本記事では、最低賃金の引き上げや人手不足という課題に対し、省力化投資や補助金活用を通じて効率的に現場改善を進める方法をわかりやすく解説します。
目次
最低賃金大幅アップがもたらす企業の課題と生産性向上策
2025年8月、厚生労働省の中央最低賃金審議会は、全国の最低賃金について、過去最大の引き上げ幅となる63円(平均6.0%)の値上げを目安とする答申を行いました。
地域別に見ると、東京などのAランク(大都市圏)とBランクでは63円、地方を含むCランクでは64円の引き上げが想定されており、仮に目安通り改定された場合には全国平均が時給1,118円となり、すべての都道府県で最低賃金が1,000円を超える初の事態となります。都市部ではこれに加えて採用難も重なり、「人を雇えない」「人件費の負担が重すぎる」という声が製造・サービス業を中心に広がっています。
こうした状況下で、いま注目されているのが“省力化”による生産性向上です。
人手不足を乗り越える新戦略
従来のように、「足りないなら人を増やす」という手法は、もはや成り立たなくなっています。
- 時給を上げても人が集まらない
- 人手に依存する工程では、生産計画が立てにくい
- 採用・教育・離職のサイクルがコストと時間を奪う
このような課題に直面している中小企業の多くが、「人を減らす」のではなく「人に依存しすぎない体制」を模索し始めています。
省力化の本質は人員削減ではなく、
生産性の安定化
「省力化=人員削減」と捉えられがちですが、真の目的は限られた人数で安定して成果を出すことにあります。
たとえば、以下のような現場改善が考えられます。
- 機械加工ラインの自動化:段取り替えを短縮し、少人数でも複数ラインを管理
- 生産管理のデジタル化:工数を「見える化」し、負荷の平準化を実現
- 設備のコンパクト化・多機能化:設置スペース・保守工数の削減
特に、短納期・多品種対応が求められる中小製造業では、これらの改善が生産性と利益率の両立につながります。
ブラザーが提案する「省力化」という選択肢
ブラザー工業では、省力化ニーズに応える製品として、小型マシニングセンタ「SPEEDIO」シリーズを展開しています。

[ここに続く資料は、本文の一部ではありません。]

/-- R68, R70: the block takes one request at a time; a request taken appears at the ports and nothing else changes. That
requests wait in two queues, one per context, each served first come first, is the model's choice (log entry 7): R68 and
R70 fix no order among waiting requests. The spec's own, not the source's words: R68 (decision D14); R70 (derived). -/
def Obligations.TheWaitingRequestIsTaken : Prop :=
  (∀ (s : State) (m : Transaction) (ms : List Transaction), s.io.mainQ = m :: ms → s.io.intQ = [] →
    s.accept = some { s with io := { s.io with port := m, mainQ := ms } }) ∧
  (∀ (s : State) (q : Transaction) (qs : List Transaction), s.io.mainQ = [] → s.io.intQ = q :: qs →
    s.accept = some { s with io := { s.io with port := q, intQ := qs } }) ∧
  (∀ s : State, s.io.mainQ = [] → s.io.intQ = [] → s.accept = none)

/-- R301: of a main-context and an interrupt-context request that both wait, either is taken first; the other keeps
waiting. That the first requests of two queues compete (log entry 7) and that the choice is the next listed one or, where
none is listed, a free value (log entry 3) is the model's choice. The spec's own, not the source's words: R301 (decision
D14). -/
def Obligations.ArbitrationAllowsBothOrders : Prop :=
  ∀ (s : State) (m q : Transaction) (ms qs : List Transaction) (b : Bool) (rest : List Bool) (n : Nat),
    s.io.mainQ = m :: ms → s.io.intQ = q :: qs → Answered Config.freePick s.io.picks s.io.nextFree b rest n →
    s.accept = some (if b = true
      then { s with io := { s.io with port := m, mainQ := ms, picks := rest, nextFree := n } }
      else { s with io := { s.io with port := q, intQ := qs, picks := rest, nextFree := n } })

/-- A request that `withFetchWord` presents is what the next step runs, with nothing else changed (log entry 6). -/
def Obligations.PresentedWordRunsNext : Prop :=
  ∀ (s : State) (nbits w : Nat) (i : Instr), decodeTableWord nbits w = some i →
    step (s.withFetchWord nbits w) = exec i { s with io := { s.io with
      resetReq := false
      port := { cw := BitVec.ofNat 32 (w % 2 ^ nbits), arg64 := 0, wbuf := [] } } }

/-- R112: an undefined opcode is answered with `IllegalCommand`; no state changes and no environment call is made.
The spec's own, not the source's words: R112 (decision D9). -/
def Obligations.UndefinedOpcodeIsRefused : Prop :=
  ∀ s s' : State, s.io.resetReq = false → s.accept = some s' →
    ((s'.io.port.cw.extractLsb' 24 8).toNat = 0 ∨ 9 ≤ (s'.io.port.cw.extractLsb' 24 8).toNat) →
    step s = .next { s' with io := { s'.io with
      responses := s'.io.responses ++ [{ status := .illegalCommand, rdata := 0, rbytes := [] }] } }

/-- R316: with no request waiting and no reset asked for, a step changes nothing. -/
def Obligations.IdleStepChangesNothing : Prop :=
  ∀ s : State, s.io.resetReq = false → s.io.mainQ = [] → s.io.intQ = [] → step s = .next s

/-- R14, R291, R268: the block never traps, halts or hangs: every step of every state answers a next state,
if every outward call returns (log entry 9). The spec's own, not the source's words: R268 (derived). -/
def Obligations.EveryStepContinues : Prop := ∀ s : State, Continues (step s)

/-- R6: no step writes a parameter. -/
def Obligations.ParametersNeverChange : Prop := ∀ s t : State, step s = .next t → t.cfg = s.cfg

/-! ### Reset -/

/-- R35: the values the spec gives for reset, for every configuration. The fields that R35 says hold no value are
the model's choice (log entry 1): nothing is stated of them. The spec's own, not the source's words: R35 (decision
D18), R35 (decision D18). -/
def Obligations.ResetLeavesTheStatedValues : Prop :=
  State.reset = State.resetWith Config.illustrative ∧
  ∀ c : Config, (State.resetWith c).cfg = c ∧ StatedResetValues c (State.resetWith c).blk

/-- R330, R331: the reset event gives the architectural state its reset values and leaves the environment, the
requests and the answers alone (that requests are kept is the model's choice, log entry 10). The spec's own, not the source's words: R330 (decision D18); R331 (derived). -/
def Obligations.ResetEventEmptiesTheBlock : Prop :=
  ∀ s : State, s.io.resetReq = true →
    ∃ t, step s = .next t ∧ t.cfg = s.cfg ∧ StatedResetValues s.cfg t.blk ∧ t.io = { s.io with resetReq := false }

/-! ### Time Source -/

/-- R132: NOW. -/
def Obligations.NowAnswersElapsedTime : Prop :=
  (∀ cw : CommandWord, cw.extractLsb' 24 8 = 0x01 → decode cw = .ok .now) ∧
  ∀ (s : State) (a : Raw) (rest : List Raw) (n : Nat), Answered Config.freeRaw s.io.raws s.io.nextFree a rest n →
    let raw := s.cfg.rawWidth.sample a
    let acc := if raw < s.blk.lastRaw then s.blk.accHigh + BitVec.ofNat 64 (2 ^ s.cfg.rawWidth.bits) else s.blk.accHigh
    exec .now s = .next
      { cfg := s.cfg
        blk := { s.blk with lastRaw := raw, accHigh := acc }
        io := { s.io with
          raws := rest
          nextFree := n
          calls := s.io.calls ++ [.readRaw raw]
          responses := s.io.responses ++ [{ status := .ok, rdata := acc + zext64 raw, rbytes := [] }] } }

/-- R135: two successive NOW invocations differ by what the samples say, whatever the environment answers, and the
time does not decrease while `ts.acc_high` has a wrap period to go. The spec's own, not the source's words: R135
(derived). -/
def Obligations.NowIsMonotonic : Prop :=
  ∀ s : State, TimeInv s.cfg.rawWidth s.blk →
    let p := now s
    let q := now p.2
    let r1 := p.2.blk.lastRaw.toNat
    let r2 := q.2.blk.lastRaw.toNat
    let d := (q.1 - p.1).toNat
    (r1 ≤ r2 → d = r2 - r1) ∧ (r2 < r1 → d = 2 ^ s.cfg.rawWidth.bits - (r1 - r2) ∧ 1 ≤ d) ∧
    d ≤ 2 ^ s.cfg.rawWidth.bits - 1 ∧
    (p.2.blk.accHigh.toNat + 2 ^ s.cfg.rawWidth.bits < 2 ^ 64 → p.1.toNat ≤ q.1.toNat ∧ q.1.toNat = p.1.toNat + d)

/-- R136: from reset, with an ideal counter polled first within a wrap period and then always again within one, every NOW
command returns the true tick count. The run starts from the model's empty interface (log entry 5) with the commands
waiting in its main queue (log entry 7) and the counter's answers listed (log entry 3). The spec's own, not the source's
words: R136 (derived). -/
def Obligations.NowIsExactUnderTheCadence : Prop :=
  ∀ (c : Config) (ticks : List Nat),
    (∀ T ∈ ticks.head?, T < 2 ^ c.rawWidth.bits) →
    ticks.IsChain (fun T T' => T ≤ T' ∧ T' - T < 2 ^ c.rawWidth.bits) →
    ∃ t : State,
      core.run ticks.length { State.resetWith c with io := { Io.empty with
        mainQ := List.replicate ticks.length nowCommand
        raws := ticks.map (idealSample c.rawWidth) } } = .next t ∧
      t.io.responses = ticks.map fun T => { status := .ok, rdata := BitVec.ofNat 64 T, rbytes := [] }

/-- R137: between two polls of an ideal counter the result advances by the true difference modulo the wrap period:
every whole wrap that no poll saw is lost. The spec's own, not the source's words: R137 (derived). -/
def Obligations.UnseenWrapsAreLost : Prop :=
  ∀ (s : State) (T T' : Nat) (rest : List Raw), T ≤ T' →
    s.io.raws = idealSample s.cfg.rawWidth T :: idealSample s.cfg.rawWidth T' :: rest →
    ((now (now s).2).1 - (now s).1).toNat = (T' - T) % 2 ^ s.cfg.rawWidth.bits

/-- R133: (a) an equal sample counts no wrap and returns the same time again; (b) a smaller sample counts exactly
one wrap; (c) the first NOW after reset counts none and returns the sample. The spec's own, not the source's words:
R133 (derived). -/
def Obligations.NowCornerCases : Prop :=
  (∀ s : State, (now (now s).2).2.blk.lastRaw = (now s).2.blk.lastRaw → (now (now s).2).1 = (now s).1) ∧
  (∀ s : State, (now s).2.blk.lastRaw < s.blk.lastRaw →
    (now s).2.blk.accHigh = s.blk.accHigh + BitVec.ofNat 64 (2 ^ s.cfg.rawWidth.bits)) ∧
  (∀ s : State, s.blk = Block.reset s.cfg →
    (now s).1 = zext64 (now s).2.blk.lastRaw ∧ (now s).2.blk.accHigh = 0)

/-! ### Variable Registry -/

/-- R150: REGISTER. -/
def Obligations.RegisterFollowsItsRule : Prop :=
  (∀ cw : CommandWord, cw.extractLsb' 24 8 = 0x02 →
    decode cw = .ok (.register (cw.extractLsb' 16 8) (RateClass.ofCode (cw.extractLsb' 14 2))
      (VarType.ofCode (cw.extractLsb' 12 2)))) ∧
  (∀ (s : State) (id : VarId) (vt : VarType),
    exec (.register id none vt) s = .next (s.respond ⟨.illegalCommand, 0, []⟩)) ∧
  (∀ (s : State) (c : RateClass) (vt : VarType),
    exec (.register 0 (some c) vt) s = .next (s.respond ⟨.invalidId, 0, []⟩)) ∧
  (∀ (s : State) (id : VarId) (c : RateClass) (vt : VarType), id ≠ 0 → ¬NotRegistered s.blk.slots id →
    exec (.register id (some c) vt) s = .next (s.respond ⟨.duplicateId, 0, []⟩)) ∧
  (∀ (s : State) (id : VarId) (c : RateClass) (vt : VarType), id ≠ 0 → NotRegistered s.blk.slots id →
    (∀ sl ∈ s.blk.slots, sl.occupied = true) →
    exec (.register id (some c) vt) s = .next (s.respond ⟨.registryFull, 0, []⟩)) ∧
  (∀ (s : State) (id : VarId) (c : RateClass) (vt : VarType) (k : Nat) (sl : Slot), id ≠ 0 →
    NotRegistered s.blk.slots id → FirstUnoccupied s.blk.slots k sl →
    exec (.register id (some c) vt) s = .next ((s.setSlots (s.blk.slots.set k
      { occupied := true, id := id, vtype := vt, rclass := c, payload := sl.payload, dirty := false })).respond
        ⟨.ok, 0, []⟩))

- 高速・高精度加工により、段取り作業や人の手を最小限に
- コンパクト設計で、既存工場レイアウトへの柔軟な対応が可能
- オプションによる自動化・省人化にも対応
さらに、導入に際しては補助金制度の活用も視野に入れることで、コスト面の負担を軽減することができます。
補助金制度の活用で省力化を実現
現在、国や自治体では「人手不足対策」「省力化支援」を目的とした補助制度が展開されています。代表的な補助金として、中小企業省力化投資補助金 カタログ型は、自動化・省力化設備の導入に最大1,500万円の補助がでます。
導入対象やスケジュールによって適用可能な制度が異なるため、導入計画と合わせた補助金活用をおすすめいたします。
中小企業省力化投資補助金(カタログ型)について
中小企業省力化投資補助金(カタログ型)は、人手不足に悩む中小企業等を支援するための補助金制度です。省力化機械やロボット、IoT機器などの汎用製品がカタログにまとめられており、その中から導入したい製品を選んで補助金の申請ができます。
補助金 申請の際の、面倒な申請プロセスが比較的シンプルになっており、現場で即戦力となるツールをスピーディーに導入可能です。また、費用面の負担を緩和し、生産性向上につながる機械を導入することができるのもうれしいポイントです。
詳しい内容についてはこちらの記事もご覧ください。
変化に対応するために、今、省力化を
最低賃金の上昇は止まらず、人手不足も加速する時代。そのなかで中小企業が安定して競争力を維持していくためには、人手に依存しすぎない生産体制=省力化が重要なテーマとなります。
「人を減らさず、負担を減らす」。その第一歩として、省力化投資+補助制度活用による設備導入を、ぜひご検討ください。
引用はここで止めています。